— TASK GOAL —
Find all the lines in the material below with the word "List", and copy them.
-- SUPPLIED RECORDS follows --
theorem hearForeign_of_cached {pre post : List ForeignEntry} {c : ForeignEntry}
    (hcache : s.matcher.cache = pre ++ c :: post) (hmeter : c.meterId = h.meterId)
    (hbefore : ∀ x ∈ pre, x.meterId ≠ h.meterId) :
    hearForeign s h =
      let t := s.setMatcher { s.matcher with foreignSeen := bump s.matcher.foreignSeen }
      if c.register = h.register ∧ c.flags = h.flags then
        t.setMatcher { t.matcher with cache := cacheNewest t.matcher.cache c }
      else hearForeignScreened t h c.alerted (decide (s.route.policy = .changes)) := by
  have first : pre.find? (fun c => decide (c.meterId = h.meterId)) = none :=
    List.find?_eq_none.2 fun x hx => by simpa using hbefore x hx
  have found : s.matcher.cache.find? (fun c => decide (c.meterId = h.meterId)) = some c := by
    rw [hcache, List.find?_append, first, Option.none_or, List.find?_cons_of_pos (by simpa using hmeter)]
  rw [hearForeign]
  cases hp : s.route.policy with
  | ignore => exact absurd hp hpolicy
  | first | changes => rw [found]

end

theorem hearForeignScreened_of_place {s : State} {h : Hearing} {p : Profile} {r : Screening} {threshold : Nat}
    (hp : s.families[h.familyIndex] = some p) (hr : screen s.rules p 0 none none h = r)
    (hthreshold : s.rules.alertThreshold = threshold) (alerted : Conditions) (creates : Bool) :
    hearForeignScreened s h alerted creates = takeGroup { s with
      matcher := { s.matcher with
        cache := cacheNewest s.matcher.cache
          { meterId := h.meterId, register := h.register, flags := h.flags, alerted := alertedAfter r threshold alerted } }
      screening :=
        { countScreening s.screening r threshold alerted with screenedForeign := bump s.screening.screenedForeign } }
      ((if creates then [foreignDraft h r] else [])
        ++ alertDrafts h r threshold alerted (if creates then some s.builder.nextNumber else none)) := by
  simp only [hearForeignScreened, profileOf_of_place hp, hr, hthreshold]
  rfl

/-- Settles O19: a new meter and a changed one are screened, an unchanged one moves to the newest place. -/
theorem foreignMetersAreCachedAndRecorded : Obligations.ForeignMetersAreCachedAndRecorded := by
  intro s h rest p hrun hhearings hheld hlimit hroute hnone hpolicy hp r threshold alert newest marks record alerting
    screened
  let u := s.setPairing { s.pairing with hearings := rest }
  let v := u.setMatcher { u.matcher with foreignSeen := bump u.matcher.foreignSeen }
  have takes {t : State} (heq : hearForeign u h = t) : exec .matcherTakeHearing s = .next (kickTrunk t) := by
    rw [exec_matcherTakeHearing hrun hhearings hheld hlimit, hear_of_foreign (s := u) hroute hnone, heq]
  have screens (alerted : Conditions) (creates : Bool) :
      hearForeignScreened v h alerted creates = screened alerted creates := by
    rw [hearForeignScreened_of_place (s := v) (r := r) (threshold := threshold) hp rfl rfl, countScreening_eq]
    rfl
  refine ⟨fun hnew => takes ?_, fun pre c post hcache hmeter hbefore =>
    ⟨fun hregister hflags => takes ?_, fun hchanged => takes ?_⟩⟩
  · exact (hearForeign_of_new (s := u) hpolicy hnew).trans (screens 0 true)
  · rw [hearForeign_of_cached (s := u) hpolicy hcache hmeter hbefore, if_pos ⟨hregister, hflags⟩]
    have newest_eq : cacheNewest s.matcher.cache c = newest c := by
      rw [cacheNewest, hmeter]
      rfl
    rw [← newest_eq]
    rfl
  · rw [hearForeign_of_cached (s := u) hpolicy hcache hmeter hbefore, if_neg (by tauto)]
    exact screens c.alerted (decide (s.route.policy = .changes))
-- SUPPLIED RECORDS concluded --
— RESPONSE TO THIS TASK —
theorem hearForeign_of_cached {pre post : List ForeignEntry} {c : ForeignEntry}
    List.find?_eq_none.2 fun x hx => by simpa using hbefore x hx
    rw [hcache, List.find?_append, first, Option.none_or, List.find?_cons_of_pos (by simpa using hmeter)]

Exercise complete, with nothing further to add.